As a doctoral level psychologist, I find it very dismaying that all target population diagnoses (and those below are such) are treated in the same manner. Major depression is assumed to be as ‘curable’ and can be rehabilitated utilizing the same time-table as, say, PTSD; ditto Borderline Personality Disorder.

Prior to July 2007, CSS included therapy and emergency services for state funded consumers. My concerns are particularly acute as pertaining to state funded mental health consumers. They appear to be more ill in terms of physical and mental illnesses as they have no health insurance and they are availed of many fewer services until they at last become so ill that they qualify for social security disability and Medicare/ Medicaid-----when the remedying of the matter was BEFORE they became that ill.

As regards adult consumers, research by the American Psychiatric Association and the American Psychological Association and their associated peer-reviewed journals, indicate that mental health illnesses, like schizophrenia, schizoaffective disorder, major depression, dissociative identity disorder, substance dependency, head injury (Cognitive Disorder NOS) and personality disorders, to name most of what comes into the clinician’s office---ALL----require follow-up years into the future.

YES, unequivocably, people improve given appropriate and medically necessary treatment. Yes, as per research, target population disorders such as PTSD are more treatable and research as developed, for instance, by the VA System, has moved treatment along to the point we are now. However, many mental health challenges, either acquired or congenital, require sustained but diminishing follow-up. There appears to be no room for the research and therefore, I’m afraid, NC mental health reform will simply fail. The following is simply a quick overviewing of the matter as can be gathered by any interested party who knows how to use google and recover the research:

Item 1: Schizophrenia and Schizoaffective Disorder have a low recovery rate

The American Journal of Psychiatry notes the following as associated with recovery from schizophrenia and schizoaffective disorder in the following article ‘Symptomatic and Functional Recovery From a first Episode of Schizophrenia of Schizoaffective Disorder’ Am J Psychiatry 161:473-479, March 2004 © 2004 American Psychiatric Association:

“…after 5 years, 47.2% of the subjects achieved symptom remission, and 25.5% had adequate social functioning for 2 years or more. Only 13.7% of subjects met full recovery criteria for 2 years or longer….”

Item 2: Major Depression requires maintenance treatment Guideline Watch: Practice Guideline for the treatment of patients with Major Depressive Disorder, 2nd Edition Laura J. Fochtmann, M.D. Alan J. Gelenberg, M.D.

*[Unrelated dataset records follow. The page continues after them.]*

/-- Post a request to a crew; groups at a stop point stop. -/
def postRequest (s : State) (cid : Nat) : State :=
  match s.crew? cid with
  | none => s
  | some c =>
    if c.preempt || c.saved then s
    else
      let s1 := s.modCrew cid (fun c => { c with preempt := true, slot := freeSlot s c })
      c.gids.foldl tryStop s1

/-- PREEMPT_REQUEST (R279). -/
def execPreemptRequest (cid : Nat) (s : State) : Out :=
  .next (
    let us := together s cid
    if us.any (fun k => ((s.crew? k).map (preemptReason s)).getD false) then us.foldl postRequest s else s)

/-! ## Save (R280) -/

/-- The address of the image area of a save slot (R281). -/
def imageArea (s : State) (c : Crew) : Word :=
  (s.ctx c.ctx).svbase + BitVec.ofNat 64 (0x300000 * c.slot + 0x2B0000)

/-- Every access that the groups of a crew have sent is performed and its data written, its copy unit and its images are done, and no peer has
an access on its way to it (R48, R122, R280 step 1). A copy at which the unit has failed stays queued, and goes on after the restore (R337, log 59). -/
def crewQuiet (s : State) (cid : Nat) : Bool :=
  let mine := fun (gid : Nat) => ((s.group? gid).map (fun g => g.crew == cid)).getD false
  !s.reqs.any (fun e => e.2.crew == cid || (e.2.sp == .p && e.2.tgt == cid)) && !s.copies.any (fun e => e.2.crew == cid && e.2.unit == 16 && !e.2.stuck)
    && !s.farWrites.any (fun e => match e.2.owner with
      | .image gid => mine gid
      | .copy _ _ | .own | .launch _ _ => false)

/-- Every group of a crew has stopped, and the crew is quiet. -/
def crewStopped (s : State) (cid : Nat) (c : Crew) : Bool :=
  c.gids.all (fun g => ((s.group? g).map Group.stopped).getD true) && crewQuiet s cid

/-- The matrix group of a crew, where it holds the array of its core and has not written its image (R280 step 2). -/
def imageDue (s : State) (cid : Nat) (c : Crew) : Option (Nat × Group) :=
  (c.matrixGroup.bind (fun m => (s.group? m).map (fun g => (m, g)))).filter (fun x =>
    (s.core x.2.core).array.holder == some cid && !c.hasImage)

/-- A crew has done all that comes before step 4 of R280, or is saved. -/
def saveReady (s : State) (cid : Nat) : Bool :=
  match s.crew? cid with
  | none => true
  | some c => c.saved || (c.preempt && crewStopped s cid c && (imageDue s cid c).isNone)

/-- The 4 KiB pages of a save slot that a crew's state takes: header, group records, `v` registers, scratchpad and presence bits (R281). -/
def slotPages (s : State) (c : Crew) : List Nat :=
  [0] ++ c.gids.flatMap (fun gid => match s.group? gid with
      | some g => (List.range 4).map (fun i => 1 + 4 * g.idx + i)
      | none => [])
    ++ (List.range 256).map (0x100 + ·) ++ (List.range ((c.scratchBytes + 4095) / 4096)).map (0x200 + ·) ++ [0x2A0]

/-- The address of a page of a crew's save slot. -/
def slotVa (s : State) (c : Crew) (page : Nat) : Word := (s.ctx c.ctx).svbase + BitVec.ofNat 64 (0x300000 * c.slot + 4096 * page)

/-- What a 32-bit word of a save slot holds, as far as a poisoned word has to find it again (R339, R340). Where in the parts of R281 each register
lies only the 9600 knows: DESIGN CHOICE, log 9. -/
inductive SlotWord
  | v (idx key : Nat)
  | s (idx word : Nat)
  | m (idx word : Nat)
  | group (idx : Nat)
  | scratch (word : Nat)
  | crew
  deriving DecidableEq, Repr

/-- Word `i` of a page of a save slot, of a crew whose groups have `nregs` registers of `w` lanes. -/
def slotHolds (nregs w page i : Nat) : SlotWord :=
  if page = 0 ∨ 0x2A0 ≤ page then .crew
  else if 0x200 ≤ page then .scratch ((page - 0x200) * 1024 + i)
  else if 0x100 ≤ page then
    let k := (page - 0x100) * 1024 + i
    .v (k / (nregs * w)) (64 * (k / w % nregs) + k % w)
  else
    let idx := (page - 1) / 4
    let k := (page - 1) % 4 * 1024 + i
    if k < 128 then .s idx k else if k < 160 then .m idx (k - 128) else .group idx

/-- The groups of a crew by number. -/
def crewGroups (s : State) (c : Crew) : List (Nat × Group) := c.gids.filterMap (fun gid => (s.group? gid).map (fun g => (gid, g)))

/-- The shape of a crew's groups: registers and lanes. -/
def crewShape (s : State) (c : Crew) : Nat × Nat := ((crewGroups s c).head?.map (fun e => (e.2.nregs, e.2.w))).getD (8, 16)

“…..Psychotherapy combined with pharmacotherapy
As noted in the guideline, studies examining combination treatment with psychotherapy and
pharmacotherapy have shown mixed results. Although this has continued to be true in subsequently published studies (66, 67, 72, 73), a recent meta-analysis suggested that a combination of psychotherapy and pharmacotherapy is more effective than pharmacotherapy alone (74). Combination therapy may be particularly useful in improving treatment adherence (73, 74) and might be of some use in targeting particular symptoms or patient subgroups (75–77). _ CONTINUATION AND MAINTENANCE TREATMENT
At the time the guideline was published, much data suggested the importance of continuation and maintenance treatment in individuals at high risk of recurrent depression, although the
majority of studies on this practice examined the use of tricyclic antidepressants. Several more
recent studies have confirmed the benefits of continuation and maintenance treatment with
antidepressants in other classes (e.g., sertraline, venlafaxine, and mirtazapine) in decreasing the
likelihood of recurrence (78–82). Supplementing the earlier data on continuation and maintenance psychotherapy, most (83–87) but not all (88) additional studies of CBT support its use either alone or in addition to pharmacotherapy in decreasing depressive recurrence...."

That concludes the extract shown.